Once the line containing "-- ==== Sys2Proof/Machine/Scan.lean" is found in the entries below, restate it and each following line word for word, stopping after the line containing "(List.range ((x.bytes +".

[Stored data]
►

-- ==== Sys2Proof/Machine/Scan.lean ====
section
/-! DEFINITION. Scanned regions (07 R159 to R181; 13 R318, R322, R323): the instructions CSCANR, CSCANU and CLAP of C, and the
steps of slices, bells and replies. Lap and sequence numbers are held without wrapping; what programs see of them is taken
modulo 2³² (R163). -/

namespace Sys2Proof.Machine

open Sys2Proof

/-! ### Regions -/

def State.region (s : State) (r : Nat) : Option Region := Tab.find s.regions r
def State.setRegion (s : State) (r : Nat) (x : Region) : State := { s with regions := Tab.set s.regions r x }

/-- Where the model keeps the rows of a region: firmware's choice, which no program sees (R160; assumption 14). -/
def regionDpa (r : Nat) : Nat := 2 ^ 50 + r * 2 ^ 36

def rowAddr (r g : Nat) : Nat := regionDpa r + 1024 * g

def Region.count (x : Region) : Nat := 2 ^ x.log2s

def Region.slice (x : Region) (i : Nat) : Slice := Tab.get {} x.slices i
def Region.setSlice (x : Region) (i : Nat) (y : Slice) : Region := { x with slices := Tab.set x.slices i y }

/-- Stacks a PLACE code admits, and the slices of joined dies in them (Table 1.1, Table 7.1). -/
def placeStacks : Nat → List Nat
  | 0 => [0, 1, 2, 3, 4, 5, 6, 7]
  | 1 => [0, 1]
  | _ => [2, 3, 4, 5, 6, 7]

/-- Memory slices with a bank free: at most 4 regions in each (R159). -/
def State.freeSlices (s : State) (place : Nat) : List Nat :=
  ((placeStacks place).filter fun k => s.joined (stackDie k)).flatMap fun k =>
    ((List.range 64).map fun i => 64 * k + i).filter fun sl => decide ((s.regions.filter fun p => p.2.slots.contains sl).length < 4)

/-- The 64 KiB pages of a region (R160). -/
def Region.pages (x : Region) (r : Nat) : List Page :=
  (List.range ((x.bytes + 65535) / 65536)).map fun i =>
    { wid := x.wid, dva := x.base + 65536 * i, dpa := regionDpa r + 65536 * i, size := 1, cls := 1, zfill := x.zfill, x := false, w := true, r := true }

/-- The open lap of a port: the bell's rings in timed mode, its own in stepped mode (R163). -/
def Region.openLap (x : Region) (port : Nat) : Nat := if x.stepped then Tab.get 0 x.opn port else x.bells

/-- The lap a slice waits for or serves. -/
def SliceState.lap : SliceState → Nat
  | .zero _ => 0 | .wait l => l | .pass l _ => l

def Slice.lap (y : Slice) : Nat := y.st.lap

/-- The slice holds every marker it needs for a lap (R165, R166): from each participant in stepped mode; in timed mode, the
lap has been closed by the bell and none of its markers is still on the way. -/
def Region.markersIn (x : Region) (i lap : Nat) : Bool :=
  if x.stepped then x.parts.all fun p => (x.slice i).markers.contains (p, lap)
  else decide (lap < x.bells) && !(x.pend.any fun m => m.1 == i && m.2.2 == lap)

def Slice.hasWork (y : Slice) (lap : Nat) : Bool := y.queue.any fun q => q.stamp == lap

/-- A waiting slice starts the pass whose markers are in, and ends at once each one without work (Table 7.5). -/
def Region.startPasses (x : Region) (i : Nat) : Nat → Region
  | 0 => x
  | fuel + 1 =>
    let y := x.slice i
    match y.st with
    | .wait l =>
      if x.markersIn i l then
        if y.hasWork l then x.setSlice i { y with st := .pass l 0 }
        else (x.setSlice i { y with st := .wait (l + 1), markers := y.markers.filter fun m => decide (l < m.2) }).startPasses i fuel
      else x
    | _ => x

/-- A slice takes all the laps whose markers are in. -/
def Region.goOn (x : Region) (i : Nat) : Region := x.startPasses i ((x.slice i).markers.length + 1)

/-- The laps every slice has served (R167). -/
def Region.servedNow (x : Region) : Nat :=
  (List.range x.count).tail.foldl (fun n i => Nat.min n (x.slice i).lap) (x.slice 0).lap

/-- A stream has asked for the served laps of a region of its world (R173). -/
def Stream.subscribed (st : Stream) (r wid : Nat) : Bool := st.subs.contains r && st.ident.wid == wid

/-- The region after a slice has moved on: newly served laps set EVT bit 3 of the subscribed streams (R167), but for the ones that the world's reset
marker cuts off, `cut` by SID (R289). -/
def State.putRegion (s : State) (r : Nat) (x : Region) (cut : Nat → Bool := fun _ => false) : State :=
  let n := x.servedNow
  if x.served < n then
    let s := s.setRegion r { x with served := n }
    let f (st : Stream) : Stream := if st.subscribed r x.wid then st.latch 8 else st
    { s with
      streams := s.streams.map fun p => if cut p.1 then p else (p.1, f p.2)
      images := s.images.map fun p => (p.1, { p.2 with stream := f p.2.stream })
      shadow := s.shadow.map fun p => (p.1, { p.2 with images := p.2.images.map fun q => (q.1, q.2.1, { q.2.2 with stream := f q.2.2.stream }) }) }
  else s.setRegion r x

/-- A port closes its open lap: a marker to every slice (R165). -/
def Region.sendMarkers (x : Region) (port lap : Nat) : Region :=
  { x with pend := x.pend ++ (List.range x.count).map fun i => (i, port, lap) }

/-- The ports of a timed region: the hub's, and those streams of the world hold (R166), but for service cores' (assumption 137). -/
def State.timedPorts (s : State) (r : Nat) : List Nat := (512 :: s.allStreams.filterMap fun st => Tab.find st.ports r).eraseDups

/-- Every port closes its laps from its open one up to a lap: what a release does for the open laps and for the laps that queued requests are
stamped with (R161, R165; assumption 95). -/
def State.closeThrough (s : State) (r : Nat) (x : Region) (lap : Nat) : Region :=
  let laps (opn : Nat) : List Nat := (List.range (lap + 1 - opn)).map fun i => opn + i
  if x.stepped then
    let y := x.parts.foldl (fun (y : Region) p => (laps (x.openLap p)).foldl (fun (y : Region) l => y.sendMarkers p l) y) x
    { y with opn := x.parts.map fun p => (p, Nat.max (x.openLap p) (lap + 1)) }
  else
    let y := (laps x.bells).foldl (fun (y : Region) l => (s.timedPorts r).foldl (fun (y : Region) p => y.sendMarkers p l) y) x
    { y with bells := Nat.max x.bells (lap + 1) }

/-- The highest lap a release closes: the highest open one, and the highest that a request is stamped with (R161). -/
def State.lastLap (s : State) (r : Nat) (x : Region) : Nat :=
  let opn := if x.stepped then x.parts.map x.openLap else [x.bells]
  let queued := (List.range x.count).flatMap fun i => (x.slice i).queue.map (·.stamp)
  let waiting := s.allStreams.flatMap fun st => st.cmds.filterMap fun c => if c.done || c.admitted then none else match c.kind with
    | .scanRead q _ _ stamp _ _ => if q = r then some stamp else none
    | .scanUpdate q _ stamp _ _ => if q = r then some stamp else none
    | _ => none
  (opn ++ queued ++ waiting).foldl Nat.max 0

◄
►

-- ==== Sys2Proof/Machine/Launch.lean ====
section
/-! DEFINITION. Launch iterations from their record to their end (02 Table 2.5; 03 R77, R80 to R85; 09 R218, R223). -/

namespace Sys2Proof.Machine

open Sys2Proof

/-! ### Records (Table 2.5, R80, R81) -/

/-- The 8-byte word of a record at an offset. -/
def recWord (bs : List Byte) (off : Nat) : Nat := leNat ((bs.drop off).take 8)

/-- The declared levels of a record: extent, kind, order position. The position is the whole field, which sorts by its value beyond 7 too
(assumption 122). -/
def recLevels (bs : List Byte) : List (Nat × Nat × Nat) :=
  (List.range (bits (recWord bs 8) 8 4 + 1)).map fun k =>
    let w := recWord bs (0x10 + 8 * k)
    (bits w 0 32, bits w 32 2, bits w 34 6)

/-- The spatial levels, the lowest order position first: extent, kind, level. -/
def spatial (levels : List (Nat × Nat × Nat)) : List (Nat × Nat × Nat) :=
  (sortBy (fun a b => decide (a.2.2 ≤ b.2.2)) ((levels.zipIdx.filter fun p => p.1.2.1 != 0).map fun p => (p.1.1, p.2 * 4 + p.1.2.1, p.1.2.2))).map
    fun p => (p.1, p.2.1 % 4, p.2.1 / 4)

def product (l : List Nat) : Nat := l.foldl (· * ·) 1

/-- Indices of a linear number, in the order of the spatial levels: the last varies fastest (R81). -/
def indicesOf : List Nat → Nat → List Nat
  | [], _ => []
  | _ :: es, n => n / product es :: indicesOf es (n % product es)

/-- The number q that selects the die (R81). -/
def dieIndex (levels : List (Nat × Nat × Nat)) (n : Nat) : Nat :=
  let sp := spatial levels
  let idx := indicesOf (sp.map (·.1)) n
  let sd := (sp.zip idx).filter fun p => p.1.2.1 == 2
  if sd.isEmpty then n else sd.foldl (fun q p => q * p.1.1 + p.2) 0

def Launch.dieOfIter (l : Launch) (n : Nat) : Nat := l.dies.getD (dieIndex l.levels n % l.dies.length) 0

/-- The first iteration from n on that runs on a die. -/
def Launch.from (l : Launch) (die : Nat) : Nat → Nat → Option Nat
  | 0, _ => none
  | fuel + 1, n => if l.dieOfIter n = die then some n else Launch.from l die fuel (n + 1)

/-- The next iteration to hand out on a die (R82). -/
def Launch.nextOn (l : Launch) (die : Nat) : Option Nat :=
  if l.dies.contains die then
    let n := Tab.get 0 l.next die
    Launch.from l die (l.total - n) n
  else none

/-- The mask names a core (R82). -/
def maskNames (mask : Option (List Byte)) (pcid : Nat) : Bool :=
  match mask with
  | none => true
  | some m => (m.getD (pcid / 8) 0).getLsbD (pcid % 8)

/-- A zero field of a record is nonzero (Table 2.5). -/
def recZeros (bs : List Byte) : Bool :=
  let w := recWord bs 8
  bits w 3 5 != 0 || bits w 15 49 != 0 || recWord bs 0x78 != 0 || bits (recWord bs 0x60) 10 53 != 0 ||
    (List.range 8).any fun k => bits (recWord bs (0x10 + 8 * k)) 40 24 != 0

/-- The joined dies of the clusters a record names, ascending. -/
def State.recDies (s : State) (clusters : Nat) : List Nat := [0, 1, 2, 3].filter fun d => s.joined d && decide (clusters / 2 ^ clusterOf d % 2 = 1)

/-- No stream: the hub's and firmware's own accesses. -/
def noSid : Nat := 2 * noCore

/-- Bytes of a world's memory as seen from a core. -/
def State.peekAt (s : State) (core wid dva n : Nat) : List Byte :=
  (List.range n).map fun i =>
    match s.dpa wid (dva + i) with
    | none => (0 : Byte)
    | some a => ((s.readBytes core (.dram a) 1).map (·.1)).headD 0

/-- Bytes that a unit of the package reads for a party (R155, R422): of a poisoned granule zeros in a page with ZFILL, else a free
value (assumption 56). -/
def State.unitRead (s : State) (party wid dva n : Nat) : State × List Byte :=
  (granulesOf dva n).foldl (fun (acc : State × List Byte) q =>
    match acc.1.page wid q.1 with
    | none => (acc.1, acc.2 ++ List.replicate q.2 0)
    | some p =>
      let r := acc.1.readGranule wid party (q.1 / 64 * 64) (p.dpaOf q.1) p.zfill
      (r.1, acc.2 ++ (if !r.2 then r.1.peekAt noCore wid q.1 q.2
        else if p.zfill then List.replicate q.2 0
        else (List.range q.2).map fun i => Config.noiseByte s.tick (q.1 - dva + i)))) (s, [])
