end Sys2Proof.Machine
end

◄

• Finished task
-- ==== Sys2Proof/Machine/Scan.lean ====
section
/-! DEFINITION. Scanned regions (07 R159 to R181; 13 R318, R322, R323): the instructions CSCANR, CSCANU and CLAP of C, and the
steps of slices, bells and replies. Lap and sequence numbers are held without wrapping; what programs see of them is taken
modulo 2³² (R163). -/

namespace Sys2Proof.Machine

open Sys2Proof

/-! ### Regions -/

def State.region (s : State) (r : Nat) : Option Region := Tab.find s.regions r
def State.setRegion (s : State) (r : Nat) (x : Region) : State := { s with regions := Tab.set s.regions r x }

/-- Where the model keeps the rows of a region: firmware's choice, which no program sees (R160; assumption 14). -/
def regionDpa (r : Nat) : Nat := 2 ^ 50 + r * 2 ^ 36

def rowAddr (r g : Nat) : Nat := regionDpa r + 1024 * g

def Region.count (x : Region) : Nat := 2 ^ x.log2s

def Region.slice (x : Region) (i : Nat) : Slice := Tab.get {} x.slices i
def Region.setSlice (x : Region) (i : Nat) (y : Slice) : Region := { x with slices := Tab.set x.slices i y }

/-- Stacks a PLACE code admits, and the slices of joined dies in them (Table 1.1, Table 7.1). -/
def placeStacks : Nat → List Nat
  | 0 => [0, 1, 2, 3, 4, 5, 6, 7]
  | 1 => [0, 1]
  | _ => [2, 3, 4, 5, 6, 7]

/-- Memory slices with a bank free: at most 4 regions in each (R159). -/
def State.freeSlices (s : State) (place : Nat) : List Nat :=
  ((placeStacks place).filter fun k => s.joined (stackDie k)).flatMap fun k =>
    ((List.range 64).map fun i => 64 * k + i).filter fun sl => decide ((s.regions.filter fun p => p.2.slots.contains sl).length < 4)

/-- The 64 KiB pages of a region (R160). -/
def Region.pages (x : Region) (r : Nat) : List Page :=
  (List.range ((x.bytes + 65535) / 65536)).map fun i =>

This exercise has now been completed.